[Your task]: What follows is a set of records; repeat all of them exactly.
====== Data for processing
-- ==== Sys2Proof/Machine/Memory.lean ====
section
/-!
DEFINITION. Memory accesses of fibres: addresses and the checks at issue (10 R212, 08 R173), what an access waits for, its way
through the store queue (12 R267, R268) and to other devices (10 R214, R220, R223), and its performance (10 R215 to R221).
-/

namespace Sys2Proof.Machine

/-! ### Where an access goes (08 R171 to R177, 10 R212) -/

/-- An address before translation: a virtual address of 46 bits, a location, or another device's region and offset. -/
def vaOfLoc (l : Nat) : Nat := 2 ^ 46 + l
/-- A counter of another device stands at a region no address names. -/
def vaOfCounter (rank num : Nat) : Nat := 2 ^ 80 + rank * 4096 + num
def vaOfRemote (rank va : Nat) : Nat := 2 ^ 48 + rank * 2 ^ 46 + va
/-- A sum that passes the 46 bits of a local address: no range register matches it (08 R173). -/
def vaBeyond (va : Nat) : Nat := 2 ^ 100 + va
def placeOfVa (va : Nat) : Place :=
  if va < 2 ^ 46 ∨ 2 ^ 100 ≤ va then .todo
  else if va < 2 ^ 48 then .loc (va - 2 ^ 46) none none
  else if 2 ^ 80 ≤ va then .remote ((va - 2 ^ 80) / 4096) 64 (va % 4096) 0
  else .remote ((va - 2 ^ 48) / 2 ^ 46) (va / 2 ^ 40 % 64) (va % 2 ^ 40) 0
def partAt (va len : Nat) : Part := ⟨va, len, placeOfVa va⟩
def Part.again (p : Part) : Part := partAt p.va p.len
def Part.isLocal (p : Part) : Bool := decide (p.va < 2 ^ 46 ∨ 2 ^ 100 ≤ p.va)
/-- A part at an exact sum of a base and an offset. -/
def Part.exact (p : Part) : Part := if p.va < 2 ^ 46 then p else partAt (vaBeyond p.va) p.len

/-- Cut a virtual range at aligned 64 KiB boundaries. -/
def cutPages : Nat → Nat → Nat → List Part
  | 0, _, _ => []
  | fuel + 1, va, len =>
    if len = 0 then [] else
    let n := min len (65536 - va % 65536)
    partAt va n :: cutPages fuel (va + n) (len - n)

/-- The words of a private access (08 R177); a word that lies across two pages is cut there. -/
def privateParts (base nfib fid a size : Nat) : List Part :=
  (List.range ((a + size - 1) / 4 - a / 4 + 1)).flatMap fun j =>
    let w := a / 4 + j
    let lo := max a (4 * w)
    let hi := min (a + size) (4 * w + 4)
    (cutPages 2 (base + w * 4 * nfib + 4 * fid + lo % 4) (hi - lo)).map Part.exact

/-- Whether an offset range passes the limit of a space. -/
def segOk (lim : DWord) (a : Int) (size : Nat) : Bool := decide (0 ≤ a ∧ a < 2 ^ 32 ∧ a + size ≤ lim.toNat)

/-- The context an access translates in (16 R350). -/
def State.accessCtx (s : State) (p : Party) (lvl : Bool) (sp : Space) : Nat := if lvl && sp == .g then s.sys.sctx else p.ctx

/-- The checks of 10 R212: the number of the first that fails, or 0 with the parts of the access. -/
def State.checkMem (s : State) (p : Party) (f : Fibre) (lvl : Bool) (sp : Space) (a : Int) (size : Nat) (wr strict : Bool) :
    Nat × List Part × State :=
  let lim := fun k => p.segLim.getD k 0
  let base := fun k => (p.segBase.getD k 0).toNat
  let n := a.toNat
  let misaligned := (strict && a % size != 0) || n / 65536 != (n + size - 1) / 65536
  let ctx := s.ctx? (s.accessCtx p lvl sp)
  let close := fun (parts : List Part) (s : State) =>
    if misaligned then (5, [], s)
    else if parts.all fun q => !q.isLocal || (ctx.any fun c => c.inRange q.va) then (0, parts, s)
    else (6, parts, s)
  match sp with
  | .g =>
    let x := BitVec.ofInt 64 a
    let va := fld x 45 0
    let rank := fld x 62 46
    let seg := lvl || decide (fld (p.segBase.getD 3 0) 45 0 ≤ va ∧ va + size ≤ fld (p.segBase.getD 3 0) 45 0 + (lim 3).toNat)
    let misaligned := (strict && va % size != 0) || va / 65536 != (va + size - 1) / 65536
    if !x.getLsbD 63 && rank != 0 then (1, [], s)
    else if !x.getLsbD 63 || rank == rankSelf || rank == p.rank then
      if !seg then (3, [], s) else if misaligned then (5, [], s)
      else if ctx.any fun c => c.inRange va then (0, [partAt va size], s) else (6, [partAt va size], s)
    else
      let (held, s) := match ctx with
        | some c => s.rankOk c p.rank rank
        | none => (false, s)
      if !held then (2, [], s) else if !seg then (3, [], s) else if misaligned then (5, [], s)
      else (0, [partAt (vaOfRemote rank va) size], s)
  | .s =>
    if segOk (lim 0) a size then close [partAt (vaOfLoc (locScratch p.core (base 0 + n))) size] s else (3, [], s)
  | .c =>
    let off : Nat := n % 2 ^ 20
    let core : CoreRef := ⟨p.core.die, companyOf p.core.core * 16 + n / 2 ^ 20⟩
    if decide (0 ≤ a ∧ a < 2 ^ 24) && segOk (lim 1) (off : Int) size then close [partAt (vaOfLoc (locScratch core (base 1 + off))) size] s
    else (3, [], s)
  | .n =>
    if segOk (lim 2) a size then close [partAt (vaOfLoc (locNear p.core.die (base 2 + n))) size] s else (3, [], s)
  | .k =>
    if !segOk (lim 4) a size then (3, [], s) else if wr then (4, [], s)
    else close ((cutPages 3 (base 4 + n) size).map Part.exact) s
  | .f =>
    if !segOk (lim 5) a size || decide (p.nfib ≤ f.fid) then (3, [], s)
    else close (privateParts (base 5) p.nfib f.fid n size) s
  | .rsv _ => (3, [], s)

/-- The fault class of a check of 10 R212. -/
def checkClass : Nat → Nat
  | 1 => 0x08 | 2 => 0x09 | 3 => 0x05 | 4 => 0x06 | 5 => 0x07 | _ => 0x0A

/-! ### Accesses in flight -/

/-- A part of another device's, unanswered. -/
def Part.isRemote (p : Part) : Bool :=
  match p.place with
  | .remote _ _ _ _ => true
  | _ => false

def rangesMeet (a n b m : Nat) : Bool := decide (a < b + m ∧ b < a + n ∧ n ≠ 0 ∧ m ≠ 0)

/-- Two parts may touch a common byte: they do if their addresses in one context, their locations or their places at another device meet; of a part
that is not yet translated any device memory may be the frame (09 R188). -/
def Part.meets (ctx : Bool) (p q : Part) : Bool :=
  (ctx && rangesMeet p.va p.len q.va q.len) ||
  (match p.place, q.place with
   | .loc l _ _, .loc m _ _ => rangesMeet l p.len m q.len
   | .remote r g o _, .remote r' g' o' _ => r == r' && g == g' && rangesMeet o p.len o' q.len
   | .todo, .loc l _ _ | .loc l _ _, .todo => isDevice l
   | .todo, .todo | .todo, .remote _ _ _ _ | .remote _ _ _ _, .todo => true
   | _, _ => false)
def Access.meets (a b : Access) : Bool := a.parts.any fun p => b.parts.any (p.meets (a.ctx == b.ctx))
============
[Exercise response]:
-- ==== Sys2Proof/Machine/Memory.lean ====
section
/-!
DEFINITION. Memory accesses of fibres: addresses and the checks at issue (10 R212, 08 R173), what an access waits for, its way
through the store queue (12 R267, R268) and to other devices (10 R214, R220, R223), and its performance (10 R215 to R221).
-/

namespace Sys2Proof.Machine

/-! ### Where an access goes (08 R171 to R177, 10 R212) -/

/-- An address before translation: a virtual address of 46 bits, a location, or another device's region and offset. -/
def vaOfLoc (l : Nat) : Nat := 2 ^ 46 + l
/-- A counter of another device stands at a region no address names. -/
def vaOfCounter (rank num : Nat) : Nat := 2 ^ 80 + rank * 4096 + num
def vaOfRemote (rank va : Nat) : Nat := 2 ^ 48 + rank * 2 ^ 46 + va
/-- A sum that passes the 46 bits of a local address: no range register matches it (08 R173). -/
def vaBeyond (va : Nat) : Nat := 2 ^ 100 + va
def placeOfVa (va : Nat) : Place :=
  if va < 2 ^ 46 ∨ 2 ^ 100 ≤ va then .todo
  else if va < 2 ^ 48 then .loc (va - 2 ^ 46) none none
  else if 2 ^ 80 ≤ va then .remote ((va - 2 ^ 80) / 4096) 64 (va % 4096) 0
  else .remote ((va - 2 ^ 48) / 2 ^ 46) (va / 2 ^ 40 % 64) (va % 2 ^ 40) 0
def partAt (va len : Nat) : Part := ⟨va, len, placeOfVa va⟩
def Part.again (p : Part) : Part := partAt p.va p.len
def Part.isLocal (p : Part) : Bool := decide (p.va < 2 ^ 46 ∨ 2 ^ 100 ≤ p.va)
/-- A part at an exact sum of a base and an offset. -/
def Part.exact (p : Part) : Part := if p.va < 2 ^ 46 then p else partAt (vaBeyond p.va) p.len

/-- Cut a virtual range at aligned 64 KiB boundaries. -/
def cutPages : Nat → Nat → Nat → List Part
  | 0, _, _ => []
  | fuel + 1, va, len =>
    if len = 0 then [] else
    let n := min len (65536 - va % 65536)
    partAt va n :: cutPages fuel (va + n) (len - n)

/-- The words of a private access (08 R177); a word that lies across two pages is cut there. -/
def privateParts (base nfib fid a size : Nat) : List Part :=
  (List.range ((a + size - 1) / 4 - a / 4 + 1)).flatMap fun j =>
    let w := a / 4 + j
    let lo := max a (4 * w)
    let hi := min (a + size) (4 * w + 4)
    (cutPages 2 (base + w * 4 * nfib + 4 * fid + lo % 4) (hi - lo)).map Part.exact

/-- Whether an offset range passes the limit of a space. -/
def segOk (lim : DWord) (a : Int) (size : Nat) : Bool := decide (0 ≤ a ∧ a < 2 ^ 32 ∧ a + size ≤ lim.toNat)

/-- The context an access translates in (16 R350). -/
def State.accessCtx (s : State) (p : Party) (lvl : Bool) (sp : Space) : Nat := if lvl && sp == .g then s.sys.sctx else p.ctx

/-- The checks of 10 R212: the number of the first that fails, or 0 with the parts of the access. -/
def State.checkMem (s : State) (p : Party) (f : Fibre) (lvl : Bool) (sp : Space) (a : Int) (size : Nat) (wr strict : Bool) :
    Nat × List Part × State :=
  let lim := fun k => p.segLim.getD k 0
  let base := fun k => (p.segBase.getD k 0).toNat
  let n := a.toNat
  let misaligned := (strict && a % size != 0) || n / 65536 != (n + size - 1) / 65536
  let ctx := s.ctx? (s.accessCtx p lvl sp)
  let close := fun (parts : List Part) (s : State) =>
    if misaligned then (5, [], s)
    else if parts.all fun q => !q.isLocal || (ctx.any fun c => c.inRange q.va) then (0, parts, s)
    else (6, parts, s)
  match sp with
  | .g =>
    let x := BitVec.ofInt 64 a
    let va := fld x 45 0
    let rank := fld x 62 46
    let seg := lvl || decide (fld (p.segBase.getD 3 0) 45 0 ≤ va ∧ va + size ≤ fld (p.segBase.getD 3 0) 45 0 + (lim 3).toNat)
    let misaligned := (strict && va % size != 0) || va / 65536 != (va + size - 1) / 65536
    if !x.getLsbD 63 && rank != 0 then (1, [], s)
    else if !x.getLsbD 63 || rank == rankSelf || rank == p.rank then
      if !seg then (3, [], s) else if misaligned then (5, [], s)
      else if ctx.any fun c => c.inRange va then (0, [partAt va size], s) else (6, [partAt va size], s)
    else
      let (held, s) := match ctx with
        | some c => s.rankOk c p.rank rank
        | none => (false, s)
      if !held then (2, [], s) else if !seg then (3, [], s) else if misaligned then (5, [], s)
      else (0, [partAt (vaOfRemote rank va) size], s)
  | .s =>
    if segOk (lim 0) a size then close [partAt (vaOfLoc (locScratch p.core (base 0 + n))) size] s else (3, [], s)
  | .c =>
    let off : Nat := n % 2 ^ 20
    let core : CoreRef := ⟨p.core.die, companyOf p.core.core * 16 + n / 2 ^ 20⟩
    if decide (0 ≤ a ∧ a < 2 ^ 24) && segOk (lim 1) (off : Int) size then close [partAt (vaOfLoc (locScratch core (base 1 + off))) size] s
    else (3, [], s)
  | .n =>
    if segOk (lim 2) a size then close [partAt (vaOfLoc (locNear p.core.die (base 2 + n))) size] s else (3, [], s)
  | .k =>
    if !segOk (lim 4) a size then (3, [], s) else if wr then (4, [], s)
    else close ((cutPages 3 (base 4 + n) size).map Part.exact) s
  | .f =>
    if !segOk (lim 5) a size || decide (p.nfib ≤ f.fid) then (3, [], s)
    else close (privateParts (base 5) p.nfib f.fid n size) s
  | .rsv _ => (3, [], s)

/-- The fault class of a check of 10 R212. -/
def checkClass : Nat → Nat
  | 1 => 0x08 | 2 => 0x09 | 3 => 0x05 | 4 => 0x06 | 5 => 0x07 | _ => 0x0A

/-! ### Accesses in flight -/

/-- A part of another device's, unanswered. -/
def Part.isRemote (p : Part) : Bool :=
  match p.place with
  | .remote _ _ _ _ => true
  | _ => false

def rangesMeet (a n b m : Nat) : Bool := decide (a < b + m ∧ b < a + n ∧ n ≠ 0 ∧ m ≠ 0)

/-- Two parts may touch a common byte: they do if their addresses in one context, their locations or their places at another device meet; of a part
that is not yet translated any device memory may be the frame (09 R188). -/
def Part.meets (ctx : Bool) (p q : Part) : Bool :=
  (ctx && rangesMeet p.va p.len q.va q.len) ||
  (match p.place, q.place with
   | .loc l _ _, .loc m _ _ => rangesMeet l p.len m q.len
   | .remote r g o _, .remote r' g' o' _ => r == r' && g == g' && rangesMeet o p.len o' q.len
   | .todo, .loc l _ _ | .loc l _ _, .todo => isDevice l
   | .todo, .todo | .todo, .remote _ _ _ _ | .remote _ _ _ _, .todo => true
   | _, _ => false)
def Access.meets (a b : Access) : Bool := a.parts.any fun p => b.parts.any (p.meets (a.ctx == b.ctx))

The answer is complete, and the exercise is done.